Stored data:
=======

-- ==== Sys2Proof/Machine/Links.lean ====
section
/-! DEFINITION. Fjoam links: wiring, frames, routing, flits, replay, credits, bring-up and violations (R323 to R340, R349 to
R357). -/

namespace Sys2Proof.Machine

/-! ## Coordinates and wiring (R323) -/

def coordX (d : Nat) : Nat := d % 32
def coordY (d : Nat) : Nat := d / 32 % 32
def coordP (d : Nat) : Nat := d / 1024 % 8
def packCoord (x y p : Nat) : Nat := x + 32 * y + 1024 * p

/-- The torus size (SX, SY). -/
def Ctl.torus (c : Ctl) : Nat × Nat := (c.rd Fld.ls_LS_COORD_SX + 1, c.rd Fld.ls_LS_COORD_SY + 1)

/-- Does a packed coordinate lie in the torus, with reserved bits 0? -/
def Ctl.inTorus (c : Ctl) (d : Nat) : Bool := decide (d < 8192) && decide (coordX d < c.torus.1) && decide (coordY d < c.torus.2)

/-- The module and link at the other end of a link of a module; none where a torus dimension of size 1 leaves it unconnected. -/
def wiredTo (o : Nat) (t : Nat × Nat) (x : Nat) : Option (Nat × Nat) :=
  let sx := t.1
  let sy := t.2
  let i := x % 4
  if x < 28 then some (packCoord (coordX o) (coordY o) ((coordP o + x / 4 + 1) % 8), 4 * (6 - x / 4) + i)
  else if x < 30 then if sx == 1 then none else some (packCoord ((coordX o + 1) % sx) (coordY o) (coordP o), x + 2)
  else if x < 32 then if sx == 1 then none else some (packCoord ((coordX o + sx - 1) % sx) (coordY o) (coordP o), x - 2)
  else if x < 34 then if sy == 1 then none else some (packCoord (coordX o) ((coordY o + 1) % sy) (coordP o), x + 2)
  else if sy == 1 then none else some (packCoord (coordX o) ((coordY o + sy - 1) % sy) (coordP o), x - 2)

def Ctl.partner (c : Ctl) (x : Nat) : Option (Nat × Nat) := wiredTo c.coord c.torus x

/-! ## Link states -/

def Ctl.lkState (c : Ctl) (x : Nat) : Nat := c.rd Fld.lk_LK_STATE x
def Ctl.active (c : Ctl) (x : Nat) : Bool := c.lkState x == 2
def linkDie (x : Nat) : Nat := dieLK (x / 9)

/-- A link's state changes: the trace record LINK_STATE tells (Table 17-5). -/
def Ctl.setLkState (c : Ctl) (x st cause : Nat) : Ctl :=
  let c := (c.wr Fld.lk_LK_STATE st x).wr Fld.lk_LK_STATE_CAUSE cause x
  c.emit (linkDie x) (x % 9) 0x23 2 [st, cause, c.rd Fld.lk_LK_STATE_WIDTH x]

/-! ## Frames (Table 12-4) -/

def Frame.header (f : Frame) : List Nat :=
  padTo 32 ([f.tc % 4 + 4 * (f.type % 64), f.psel % 4 + 4 * b2n f.yfirst + 8 * b2n f.detour] ++ le 2 f.payload.length ++ le 2 f.dst
    ++ le 2 f.src ++ le 2 f.group ++ [f.hop, 0] ++ le 4 f.mseq ++ le 4 (f.chunk % 2 ^ 30 + 2 ^ 30 * (f.phase % 4)) ++ le 2 f.ncontrib
    ++ [f.wireFmt % 64, 0, 0, 0, 0, 0] ++ le 4 f.pcrc)

def Frame.bytes (f : Frame) : List Nat := f.header ++ f.payload

/-- Read a frame from its bytes. -/
def parseFrame (b : List Nat) : Frame :=
  { tc := b.getD 0 0 % 4, type := b.getD 0 0 / 4, psel := b.getD 1 0 % 4, yfirst := bit (b.getD 1 0) 2, detour := bit (b.getD 1 0) 3,
    dst := fieldAt b 4 2, src := fieldAt b 6 2, group := fieldAt b 8 2, hop := b.getD 10 0, mseq := fieldAt b 12 4,
    chunk := fieldAt b 16 4 % 2 ^ 30, phase := fieldAt b 16 4 / 2 ^ 30, ncontrib := fieldAt b 20 2, wireFmt := b.getD 22 0 % 64,
    pcrc := fieldAt b 28 4, payload := bytesAt b 32 (fieldAt b 2 2) }

/-- Table 12-5: the classes and largest payload of a type. -/
def typeLimit (type tc : Nat) : Option Nat :=
  match type, tc with
  | 1, 0 => some 256 | 2, 0 => some 256 | 3, 0 => some 256 | 3, 1 => some 4096 | 4, 1 => some 4096 | 4, 2 => some 4096
  | 5, 1 => some 4096 | 6, 2 => some 4096 | 7, 3 => some 4096 | _, _ => none

/-- R331, R354: is a received header well formed (reserved fields 0, type, class, length, destination in the torus; `CHUNK`,
`PHASE` and `NCONTRIB` 0 in all but a COLL frame, whose `PHASE` is 0 or 1)? -/
def Ctl.headerOk (c : Ctl) (b : List Nat) (tc : Nat) : Bool :=
  let len := fieldAt b 2 2
  let coll := b.getD 0 0 / 4 == 4
  b.getD 0 0 % 4 == tc && decide (b.getD 1 0 < 16) && b.getD 11 0 == 0 && decide (b.getD 22 0 < 64) && bytesAt b 23 5 == [0, 0, 0, 0, 0]
    && (if coll then decide (fieldAt b 16 4 / 2 ^ 30 < 2) else fieldAt b 16 4 == 0 && fieldAt b 20 2 == 0)
    && (match typeLimit (b.getD 0 0 / 4) tc with | some m => decide (len ≤ m) | none => false)
    && c.inTorus (fieldAt b 4 2) && decide (fieldAt b 6 2 < 8192)

/-- A frame of this module: its `MSEQ` counts the frames sent on its class; COLL frames carry their identifier. -/
def Ctl.newFrame (c : Ctl) (tc type psel dst group : Nat) (payload : List Nat) : Frame × Ctl :=
  let n := c.job.roll.mseq.getD tc 0
  ({ tc := tc, type := type, psel := psel, yfirst := false, detour := false, dst := dst, src := c.coord, group := group, hop := 0,
     mseq := n % 2 ^ 32, chunk := 0, phase := 0, ncontrib := 0, wireFmt := 0, pcrc := crc32c payload, payload := payload },
   { c with job := { c.job with roll := { c.job.roll with mseq := updAt c.job.roll.mseq tc (· + 1) } } })

/-! ## Flits (Table 12-2) -/

/-- The flits of a frame that came by the dimension `dim`; the first needs `need` credits. -/
def frameFlits (f : Frame) (need : Nat) (dim : Option Bool) : List Flit :=
  let n := (f.bytes.length + 243) / 244
  (List.range n).map (fun i =>
    { tc := f.tc, first := i == 0, last := i + 1 == n, bytes := bytesAt f.bytes (244 * i) 244, need := if i == 0 then need else 1,
      frame := f, dim := dim })

/-- The 256 bytes of a flit. Log 144 (DESIGN CHOICE). -/
def flitBytes (fseq ack kind tc : Nat) (first last : Bool) (cr payload : List Nat) : List Nat :=
  let w := fseq % 4096 + 2 ^ 12 * (ack % 4096) + 2 ^ 24 * kind + 2 ^ 26 * tc + 2 ^ 28 * b2n first + 2 ^ 29 * b2n last
  let b := le 4 w ++ (padTo 4 (cr.map (· % 256))) ++ padTo 244 payload
  b ++ le 4 (crc32c b)

/-- R326: the `FSEQ` a link acknowledges: the last accepted in order, but no TC0 flit before its frame has passed. -/
def LinkSt.ackSeq (l : LinkSt) : Nat :=
  let open0 := ((l.asm.getD 0 none).toList ++ (l.asm.getD 4 none).toList ++ l.ready.getD 0 []).map (fun a => a.seqs.headD l.rxExp)
  let back (s : Nat) : Nat := (l.rxExp + 4096 - s) % 4096
  let worst := (open0 ++ l.redo).foldl (fun m s => max m (back s)) 0
  (l.rxExp + 4096 - worst + 4095) % 4096

/-- A control message in a control flit. -/
def LinkSt.ctrlFlit (l : LinkSt) (msg : List Nat) : List Nat := flitBytes l.txSeq l.ackSeq 2 0 false false l.freed msg

/-- Put a control message in line for a link. -/
def Ctl.ctrlMsg (c : Ctl) (x : Nat) (msg : List Nat) : Ctl := c.onLink x (fun l => { l with ctrl := l.ctrl ++ [msg] })

/-! ## Routing (R338 to R340) -/

/-- The dimension a frame takes: X (true), Y (false), or none on its board. -/
def routeDim (own : Nat) (f : Frame) : Option Bool :=
  let dx := coordX f.dst != coordX own
  let dy := coordY f.dst != coordY own
  if !f.yfirst && dx then some true else if dy then some false else if dx then some true else none

/-- The links of a direction of a dimension, or toward a position, at a module. -/
def linksToward (o : Nat) (t : Nat × Nat) (f : Frame) : List Nat :=
  match routeDim o f with
  | none => (List.range 4).map (4 * ((coordP f.dst + 7 - coordP o) % 8) + ·)
  | some true =>
    let s := t.1
    let d := (coordX f.dst + s - coordX o) % s
    if d ≤ s - d then [28, 29] else [30, 31]
  | some false =>
    let s := t.2
    let d := (coordY f.dst + s - coordY o) % s
    if d ≤ s - d then [32, 33] else [34, 35]

def Ctl.routeSet (c : Ctl) (f : Frame) : List Nat := linksToward c.coord c.torus f

/-- The link a set offers: the one `PSEL` names, else the next ACTIVE one in ascending order. -/
def Ctl.pick (c : Ctl) (set : List Nat) (psel : Nat) : Option Nat :=
  let k := psel % max set.length 1
  (set.drop k ++ set.take k).find? c.active

/-- R339: the credits a frame needs at the link it leaves by: two of the largest frames where it enters a torus dimension. -/
def needFor (dim : Option Bool) (inDim : Option Bool) (f : Frame) : Nat :=
  match dim with
  | none => 1
  | some d => if inDim = some d then (f.bytes.length + 243) / 244 else if f.tc = 0 then 4 else 34

/-- Queue a frame's flits on a link. -/
def Ctl.queueFrame (c : Ctl) (x : Nat) (f : Frame) (need : Nat) (dim : Option Bool) : Ctl :=
  c.onLink x (fun l => { l with queues := updAt l.queues f.tc (· ++ frameFlits f need dim) })

/-- R332: does a frame that `f` must not overtake wait at this module (the same source, destination, `PSEL` and links)? -/
def Ctl.heldBefore (c : Ctl) (f : Frame) : Bool :=
  f.tc == 0 && c.held.any (fun h => h.frame.src == f.src && h.frame.dst == f.dst && h.frame.psel == f.psel
    && c.routeSet h.frame == c.routeSet f)

/-- Queue a frame behind those it must not overtake: on the link, or with a held one of its route. -/
def Ctl.sendOn (c : Ctl) (x : Nat) (f : Frame) (need : Nat) (dim : Option Bool) : Ctl :=
  if c.heldBefore f then { c with held := c.held ++ [HeldFrame.mk dim f] } else c.queueFrame x f need dim

/-- R340, last cases: a TC0 frame waits and TC0_HELD is raised; a frame of another class is lost. -/
def Ctl.noLink (c : Ctl) (f : Frame) (inDim : Option Bool) : Ctl :=
  if f.tc = 0 then ({ c with held := c.held ++ [HeldFrame.mk inDim f] }).post 0x0504 0 dieHB 0xFF (le 2 f.dst)
  else c.bump Fld.ls_LINK_DROP_CNT_COUNT

/-- Route a frame once, and answer whether a link took it. -/
def Ctl.tryRoute (c : Ctl) (f : Frame) (inDim : Option Bool) : Option Ctl :=
  match c.pick (c.routeSet f) f.psel with
  | some x => some (c.sendOn x f (needFor (routeDim c.coord f) inDim f) inDim)
  | none => none

/-- The on-board detour of R340. -/
def detourPos (own dst : Nat) : Nat := if (own + 1) % 8 = dst then (own + 2) % 8 else (own + 1) % 8

/-- Send a frame by the detour position's links: it is routed to that position, its `DST` unchanged. -/
def Ctl.tryDetour (c : Ctl) (f : Frame) : Option Ctl :=
  let p := detourPos (coordP c.coord) (coordP f.dst)
  let set := (List.range 4).map (4 * ((p + 7 - coordP c.coord) % 8) + ·)
  (c.pick set f.psel).map (fun x => c.queueFrame x f 1 none)

/-- R338, R340: send a frame on its way. Log 53 (DEDUCED). -/
def Ctl.route (c : Ctl) (f : Frame) (inDim : Option Bool) : Ctl :=
  match c.tryRoute f inDim with
  | some c' => c'
  | none =>
    if f.tc ≠ 0 then c.noLink f inDim
    else if (routeDim c.coord f).isSome && !f.yfirst then
      let g := { f with yfirst := true }
      match c.tryRoute g inDim with
      | some c' => c'
      | none => c.noLink g inDim
    else if (routeDim c.coord f).isNone && !f.detour then
      let g := { f with detour := true }
      match c.tryDetour g with
      | some c' => c'
      | none => c.noLink g inDim
    else c.noLink f inDim

/-- Send a new frame of this module. -/
def Ctl.sendFrame (c : Ctl) (tc type psel dst group : Nat) (payload : List Nat) : Ctl :=
  let r := c.newFrame tc type psel dst group payload
  if dst = c.coord then r.2.send (.peer 0xFF payload) else r.2.route r.1 none

/-- TC0_HELD_RELEASE (R340): the first held frame for which a link of its set is ACTIVE is sent. -/
def Ctl.releaseHeld (c : Ctl) : Ctl :=
  match c.held.find? (fun h => (c.pick (c.routeSet h.frame) h.frame.psel).isSome) with
  | some h =>
    let c := { c with held := c.held.erase h }
    match c.pick (c.routeSet h.frame) h.frame.psel with
    | some x => c.queueFrame x h.frame (needFor (routeDim c.coord h.frame) h.dim h.frame) h.dim
    | none => c
  | none => c

def execTc0HeldRelease (s : State) : Host.Outcome State Fault Refusal := .next (s.onM (·.onCtl (·.releaseHeld)))

/-! ## Going down and retraining (R352, R353) -/

/-- The frames of the flits of a list, each once, with the dimension it came by. Log 53 (DEDUCED). -/
def framesOf (l : List Flit) : List HeldFrame :=
  l.foldl (fun fs (f : Flit) => if fs.contains ⟨f.dim, f.frame⟩ then fs else fs ++ [⟨f.dim, f.frame⟩]) []

/-- A link goes DOWN: DOWN_NOTICE, lost and rerouted frames, the alarm LINK_DOWN (R353). Log 51 (DEDUCED). Log 53 (DEDUCED). -/
def Ctl.goDown (c : Ctl) (x cause : Nat) : Ctl :=
  let l := c.link x
  let c := c.send (.flit x (l.ctrlFlit [6, cause]))
  let kept := l.kept.map (·.2)
  let lost := framesOf (kept.filter (fun f => f.tc != 0))
  let again := framesOf (kept.filter (fun f => f.tc == 0) ++ l.queues.flatten.filter (fun f => !lost.contains ⟨f.dim, f.frame⟩))
  let c := c.onLink x (fun l => { LinkSt.reset with
    enable := l.enable, cred := l.cred, weight := l.weight, violMax := l.violMax, violWindow := l.violWindow,
    retrainUncorr := l.retrainUncorr })
  let c := (c.wr Fld.lk_LK_STATE_WIDTH 3 x).setLkState x 4 cause
  let c := (c.bump Fld.ls_LINK_DROP_CNT_COUNT 0 0 lost.length).bump Fld.lk_LK_DROP_CNT_COUNT x 0 lost.length
  let c := c.each again (fun c h => c.route h.frame h.dim)
  c.post 0x0503 0 (linkDie x) (x % 9) [cause]

/-- An ACTIVE link enters RETRAIN: events 3 to 5 again, kept flits and credits stay (R352). -/
def Ctl.retrain (c : Ctl) (x : Nat) : Ctl :=
  if c.active x then
    ((c.onLink x (fun l => { l with event := 2, fails := 0, pairs := [false, false], retrained := true })).bump
      Fld.lk_LK_TRAINS_RETRAINS x).setLkState x 3 0
  else c

/-- A link enters TRAINING: a training attempt begins (R349, R350). -/
def Ctl.train (c : Ctl) (x event : Nat) : Ctl :=
  ((c.onLink x (fun l => { l with event := event, fails := 0, pairs := [false, false] })).bump Fld.lk_LK_TRAINS_TRAININGS x).setLkState x 1 0

/-! ## Violations (R354 to R356) -/

/-- A partner broke a rule: count it, answer it once in 100 µs, and bring the link DOWN at `VIOL_MAX`. Log 55 (DEDUCED). -/
def Ctl.violation (c : Ctl) (x rule tc seen want : Nat) (header : List Nat) : Ctl :=
  let c := ((c.bump Fld.lk_VIOL_CNT_COUNT x).bump Fld.lk_VIOL_WIN_COUNT x).wr Fld.lk_VIOL_WIN_LAST_RULE rule x
  let n := c.rd Fld.lk_VIOL_WIN_COUNT x
  let c := if (c.link x).answered.contains rule then c else
    (c.ctrlMsg x ([2, rule, tc, 0] ++ le 2 seen ++ le 2 want ++ le 4 n ++ padTo 32 header)).onLink x
      (fun l => { l with answered := l.answered ++ [rule] })
  if (c.link x).violMax ≤ n then c.goDown x 4 else c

=======

TASK DETAILS: Taking the line with "def Ctl.queueFrame (c" as the first and the line with "h.frame == c.routeSet f)" as the last, retype that stretch of the data above exactly, with no other lines.

OUTPUT FOR THIS TASK:
def Ctl.queueFrame (c : Ctl) (x : Nat) (f : Frame) (need : Nat) (dim : Option Bool) : Ctl :=
  c.onLink x (fun l => { l with queues := updAt l.queues f.tc (· ++ frameFlits f need dim) })

/-- R332: does a frame that `f` must not overtake wait at this module (the same source, destination, `PSEL` and links)? -/
def Ctl.heldBefore (c : Ctl) (f : Frame) : Bool :=
  f.tc == 0 && c.held.any (fun h => h.frame.src == f.src && h.frame.dst == f.dst && h.frame.psel == f.psel
    && c.routeSet h.frame == c.routeSet f)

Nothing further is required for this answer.